Other way around, at least from the uabi standpoint. Ie. ring[0]
preempts ring[1]
> If so I am wondering does the "spreading" of
> user visible priorities by NR_SCHED_PRIORITIES creates a non-preemptable
> levels within every "bucket" or how does that work?
So, preemption is possible between any priority level before run_job()
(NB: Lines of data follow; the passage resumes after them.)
-- ==== Sys2Proof/Certificates/Slice0/Obligations.lean ====
section
/-!
DEFINITION. The statements for the provers: what the numbered rules say that instructions, events and the machine do, in
the terms of Sys2Proof/Safety.lean. Claims holds the tables of results that several statements share.
-/
open Sys2Proof Sys2Proof.Machine

/-! ### Encoding and the step -/

/-- Every well-formed word of the opcode map decodes back from its own encoding, with every operand (R303 to R316). -/
def Obligations.DecodeInvertsEncode : Prop :=
  ∀ i : Instr, i.isWord = true → i.wf = true → decodeWord (encode i) = .ok i

/-- A word that decodes is the encoding of what it decodes to, which is well formed: no bit of a word is ignored, and
a word with a reserved value or an unassigned code decodes to nothing (R8, R315, R316). -/
def Obligations.DecodedWordIsItsEncoding : Prop :=
  ∀ (w : BitVec 32) (i : Instr), decodeWord w = .ok i → encode i = w ∧ i.wf = true ∧ i.isWord = true

/-- Words written out from the encoding tables of spec/14 (R303 to R311) decode to the instructions they stand for: one
for each of ADD, MULHSZ, ADDI, BEQ, J, LDD, STW, BRADD, FMS, VLD, VFMUL, MMA, CPY, WPOP, SEND.r, SYSR, TRAP and HIMM;
the word 0 decodes to none. -/
def Obligations.SampleWordsDecode : Prop :=
  decodeWord 0b000001_00011_00001_00010_00000000000 = .ok (.add 3 1 2) ∧
  decodeWord 0b000010_11111_00100_00101_00000000111 = .ok (.mulhsz 31 4 5) ∧
  decodeWord 0b000011_00101_00110_1111111111111111 = .ok (.addi 5 6 0xFFFF) ∧
  decodeWord 0b001100_00001_00010_1111111111111100 = .ok (.beq 1 2 0xFFFC) ∧
  decodeWord 0b010010_00000000000000000000000011 = .ok (.j 3) ∧
  decodeWord 0b010101_00001_00010_0011_000000000101 = .ok (.ldd 1 2 5) ∧
  decodeWord 0b010110_00001_00010_0010_111111111111 = .ok (.stw 1 2 0xFFF) ∧
  decodeWord 0b011010_00000_00010_00011_00000_0011_01 = .ok (.bradd 2 3 3) ∧
  decodeWord 0b011101_00001_00010_00011_00100_111_0_01 = .ok (.fms 1 2 3 4 7 0) ∧
  decodeWord 0b011110_01111_00010_0010_000000000001 = .ok (.vld 15 2 2 1) ∧
  decodeWord 0b100010_0001_0010_0011_0000_00_10_000010 = .ok (.vfmul 1 2 3 0 2) ∧
  decodeWord 0b100111_010_00001_00010_0000_1_00_000000 = .ok (.mma 2 1 2 1) ∧
  decodeWord 0b101001_00000_00010_00011_0101_0_01_0000 = .ok (.cpy 0 2 3 5 1) ∧
  decodeWord 0b101011_00001_00010_00000_0000000_0001 = .ok (.wpop 1 2) ∧
  decodeWord 0b101101_00000_00010_00011_000000_1_0000 = .ok (.sendR 2 3) ∧
  decodeWord 0b101111_00001_00000_00010_001110_00000 = .ok (.sysr 1 2 14) ∧
  decodeWord 0b101111_000000000000101_00000000011 = .ok (.trap 5) ∧
  decodeWord 0b111111_00_000000000000000000000001 = .ok (.himm 1) ∧
  decodeWord 0b000000_00000_00000_00000_00000000000 = .error .unassigned

/-- How a turn of the thread `v` in slot `k`, begun in `b`, ends as `r` where it comes to `o`: in the same step, unless what comes
of it changes what another core issues from; then the thread waits until the issues of the cycle are over. -/
def Sys2Proof.Claims.EndsTurn (b : State) (k : Nat) (v : Thread) (r o : Host.Outcome State Fault Refusal) : Prop :=
  (∀ s1, o = .next s1 → agreeElsewhere (k / 16) b (settle s1) = true → r = .next (settle s1)) ∧
  (∀ s1, o = .next s1 → agreeElsewhere (k / 16) b (settle s1) = false → r = .next (parkIn b k v (.retry .issues))) ∧
  ((∀ s1, o ≠ .next s1) → r = o)

/-- The instruction whose turn comes is the one decoded from the word at the PC: while a core can issue no other turn comes
first, whatever the agenda holds (R131, R133, R140): the core that the agenda names next issues if it can, and else the first
that can. The step picks the thread as R131 says, fetches its word from its buffer, loaded from local memory where it does not
cover the PC (R149), and executes the instruction that the word decodes to, or the illegal-instruction word that takes the trap
where it decodes to none (R316), in the state in which the thread has begun to issue; what follows from it is settled in the same
step. One that would change what another core issues from in its cycle waits until the issues of the cycle are over (R140, R148,
R318), and is then executed, before anything else (log entry 1). Of a redundant pair (R262) the leading thread waits at the
comparator with a store, a publication or an engine command, and runs ahead of the trailing one with any other instruction. The
word is the four bytes of its core's local memory at the PC, the lowest-addressed first (R5, R6, R149), where the buffer does not
cover the PC. -/
def Obligations.StepExecutesDecodedWord : Prop :=
  (∀ (s s0 : State) (c c0 n : Nat) (t : Thread) (acc : State), s.stopped = false → issuable s = some c0 →
    ((∃ rest, s.agenda = .issue c :: rest ∧ issues s c = true ∧ s0 = { s with agenda := rest }) ∨
      (c = c0 ∧ s0 = s ∧ ∀ c' rest, s.agenda = .issue c' :: rest → issues s c' = false)) →
    pickSlot s0 c s.now (issueOrder (s.core c).lastSlot) s0 = (some (n, t), acc) →
    acc.threadIn c n = some t → n < 16 → t.spoiled = false → t.owed = none → fetchPoisoned acc c t = false →
    ∃ (b : State) (u v : Thread), b = beginIssue acc c n s.now t ∧ b.cur = (c, n) ∧ b.thread? = some u ∧
      v = fillBuffer b c u ∧
      (u.pair = false →
        (∀ i, decodeWord (fetchedWord v) = .ok i →
          Claims.EndsTurn b (c * 16 + n) v (step s) (exec i (b.putThread v))) ∧
        ∀ e, decodeWord (fetchedWord v) = .error e →
          Claims.EndsTurn b (c * 16 + n) v (step s) (exec (.illegalInstructionWord (fetchedWord v)) (b.putThread v))) ∧
      (u.pair = true → ∀ i, decodeWord (fetchedWord v) = .ok i →
        (comparesAt v i = true →
          Claims.EndsTurn b (c * 16 + n) v (step s) (.next (parkIn (b.putThread v) (c * 16 + n) v .compare))) ∧
        ∀ s1, comparesAt v i = false → exec i ((b.putThread v).putThread v.runAhead) = .next s1 →
          Claims.EndsTurn b (c * 16 + n) v (step s) (.next (noteTrail (b.putThread v) v i s1)))) ∧
  (∀ (s : State) (k : Nat) (t : Thread), s.stopped = false → issuable s = none →
    s.residents.find? (fun e => decide (e.2.park = some (.retry .issues))) = some (k, t) →
    NatMap.get s.slots k .empty = .busy t → t.spoiled = false → t.owed = none → t.pair = false →
    step s = settled (exec (issuedInstr (fetchedWord t))
      ({ s with issueFrom := s.now + 1, cur := (k / 16, k % 16) }.putSlot k { t with park := none }))) ∧
  ∀ (s : State) (c : Nat) (t : Thread), t.pc.toNat % 4 = 0 → t.fetchBuf = none →
    fetchedWord (fillBuffer s c t) =
      s.mem.byte (Place.lm c t.pc.toNat + 3) ++ s.mem.byte (Place.lm c t.pc.toNat + 2) ++
        s.mem.byte (Place.lm c t.pc.toNat + 1) ++ s.mem.byte (Place.lm c t.pc.toNat)

/-! ### Integer arithmetic -/

namespace Sys2Proof.Claims

/-- The immediate that is extended with its sign, 16 bits, or 40 under HIMM (R305). -/
def signedImm (t : Thread) (i : BitVec 16) : Word :=
  match t.himm with
  | some h => (h ++ i).signExtend 64
  | none => i.signExtend 64

/-- The immediate that is extended with zeros (R305). -/
def zeroImm (t : Thread) (i : BitVec 16) : Word :=
  match t.himm with
  | some h => (h ++ i).zeroExtend 64
  | none => i.zeroExtend 64

/-- 1 or 0. -/
def truth (p : Prop) [Decidable p] : Word := if p then 1 else 0

/-- The shift amount: b[5:0]. -/
def amount (b : Word) : Nat := b.toNat % 64

/-- What R323, R324 and R326 to R329 give an instruction of one cycle: its destination, its sources, its result. -/
def scalarResult (t : Thread) : Instr → Option (BitVec 5 × List (BitVec 5) × Word)
  | .add d a b => some (d, [a, b], t.gVal a + t.gVal b)
  | .sub d a b => some (d, [a, b], t.gVal a - t.gVal b)
  | .and d a b => some (d, [a, b], t.gVal a &&& t.gVal b)
  | .or d a b => some (d, [a, b], t.gVal a ||| t.gVal b)
  | .xor d a b => some (d, [a, b], t.gVal a ^^^ t.gVal b)
  | .andn d a b => some (d, [a, b], t.gVal a &&& ~~~t.gVal b)
  | .orn d a b => some (d, [a, b], t.gVal a ||| ~~~t.gVal b)
  | .shl d a b => some (d, [a, b], t.gVal a <<< amount (t.gVal b))
  | .shr d a b => some (d, [a, b], t.gVal a >>> amount (t.gVal b))
  | .sra d a b => some (d, [a, b], (t.gVal a).sshiftRight (amount (t.gVal b)))
  | .rol d a b => some (d, [a, b],
      t.gVal a <<< amount (t.gVal b) ||| t.gVal a >>> (64 - amount (t.gVal b)))
  | .slt d a b => some (d, [a, b], truth ((t.gVal a).toInt < (t.gVal b).toInt))
  | .sltu d a b => some (d, [a, b], truth ((t.gVal a).toNat < (t.gVal b).toNat))
  | .seq d a b => some (d, [a, b], truth (t.gVal a = t.gVal b))
  | .min d a b => some (d, [a, b], if (t.gVal a).toInt ≤ (t.gVal b).toInt then t.gVal a else t.gVal b)
  | .max d a b => some (d, [a, b], if (t.gVal b).toInt ≤ (t.gVal a).toInt then t.gVal a else t.gVal b)
  | .minz d a b => some (d, [a, b], if (t.gVal a).toNat ≤ (t.gVal b).toNat then t.gVal a else t.gVal b)
  | .maxz d a b => some (d, [a, b], if (t.gVal b).toNat ≤ (t.gVal a).toNat then t.gVal a else t.gVal b)
  | .clz d a => some (d, [a], BitVec.ofNat 64 (leadingZeros (t.gVal a)))
  | .ctz d a => some (d, [a], BitVec.ofNat 64 (trailingZeros (t.gVal a)))
  | .popc d a => some (d, [a], BitVec.ofNat 64 (onesCount (t.gVal a)))
  | .sext d a w => some (d, [a],
      if w = 0 then ((t.gVal a).setWidth 8).signExtend 64
      else if w = 1 then ((t.gVal a).setWidth 16).signExtend 64 else ((t.gVal a).setWidth 32).signExtend 64)
  | .zext d a w => some (d, [a],
      if w = 0 then ((t.gVal a).setWidth 8).zeroExtend 64
      else if w = 1 then ((t.gVal a).setWidth 16).zeroExtend 64 else ((t.gVal a).setWidth 32).zeroExtend 64)
  | .mul d a b => some (d, [a, b], t.gVal a * t.gVal b)
  | .mulh d a b => some (d, [a, b], ((t.gVal a).signExtend 128 * (t.gVal b).signExtend 128).extractLsb' 64 64)
  | .mulhz d a b => some (d, [a, b], ((t.gVal a).zeroExtend 128 * (t.gVal b).zeroExtend 128).extractLsb' 64 64)
  | .mulhsz d a b => some (d, [a, b], ((t.gVal a).signExtend 128 * (t.gVal b).zeroExtend 128).extractLsb' 64 64)
  | .addi d a i => some (d, [a], t.gVal a + signedImm t i)
  | .slti d a i => some (d, [a], truth ((t.gVal a).toInt < (signedImm t i).toInt))
  | .sltiu d a i => some (d, [a], truth ((t.gVal a).toNat < (signedImm t i).toNat))
  | .andi d a i => some (d, [a], t.gVal a &&& zeroImm t i)
  | .ori d a i => some (d, [a], t.gVal a ||| zeroImm t i)
  | .xori d a i => some (d, [a], t.gVal a ^^^ zeroImm t i)
  | .shli d a n => some (d, [a], t.gVal a <<< n.toNat)
  | .shri d a n => some (d, [a], t.gVal a >>> n.toNat)
  | .srai d a n => some (d, [a], (t.gVal a).sshiftRight n.toNat)
  | .roli d a n => some (d, [a], t.gVal a <<< n.toNat ||| t.gVal a >>> (64 - n.toNat))
  | .ldhi d i => some (d, [], zeroImm t i <<< 24)
  | .addpc d i => some (d, [], t.pc.zeroExtend 64 + signedImm t i)
  | _ => none

/-- What R325 gives an instruction of the divider. -/
def quotient (t : Thread) : Instr → Option (BitVec 5 × List (BitVec 5) × Word)
  | .div d a b => some (d, [a, b],
      if t.gVal b = 0 then (if 0 ≤ (t.gVal a).toInt then 0x7FFF_FFFF_FFFF_FFFF else 0x8000_0000_0000_0000)
      else if t.gVal a = 0x8000_0000_0000_0000 ∧ t.gVal b = BitVec.allOnes 64 then 0x7FFF_FFFF_FFFF_FFFF
      else (t.gVal a).sdiv (t.gVal b))
  | .divz d a b => some (d, [a, b],
      if t.gVal b = 0 then BitVec.allOnes 64 else (t.gVal a).udiv (t.gVal b))
  | .rem d a b => some (d, [a, b], if t.gVal b = 0 then t.gVal a else (t.gVal a).srem (t.gVal b))
  | .remz d a b => some (d, [a, b], if t.gVal b = 0 then t.gVal a else (t.gVal a).umod (t.gVal b))
  | _ => none

end Sys2Proof.Claims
gets called, which writes the job into the ringbuffer. After that
point, you only have "bucket" level preemption, because
NR_SCHED_PRIORITIES levels of priority get mapped to a single FIFO
ringbuffer.
-----
btw, one fun (but unrelated) issue I'm hitting with scheduler... I'm
trying to add an igt test to stress shrinker/eviction, similar to the
existing tests/i915/gem_shrink.c. But we hit an unfortunate
combination of circumstances:
1. Pinning memory happens in the synchronous part of the submit ioctl,
before enqueuing the job for the kthread to handle.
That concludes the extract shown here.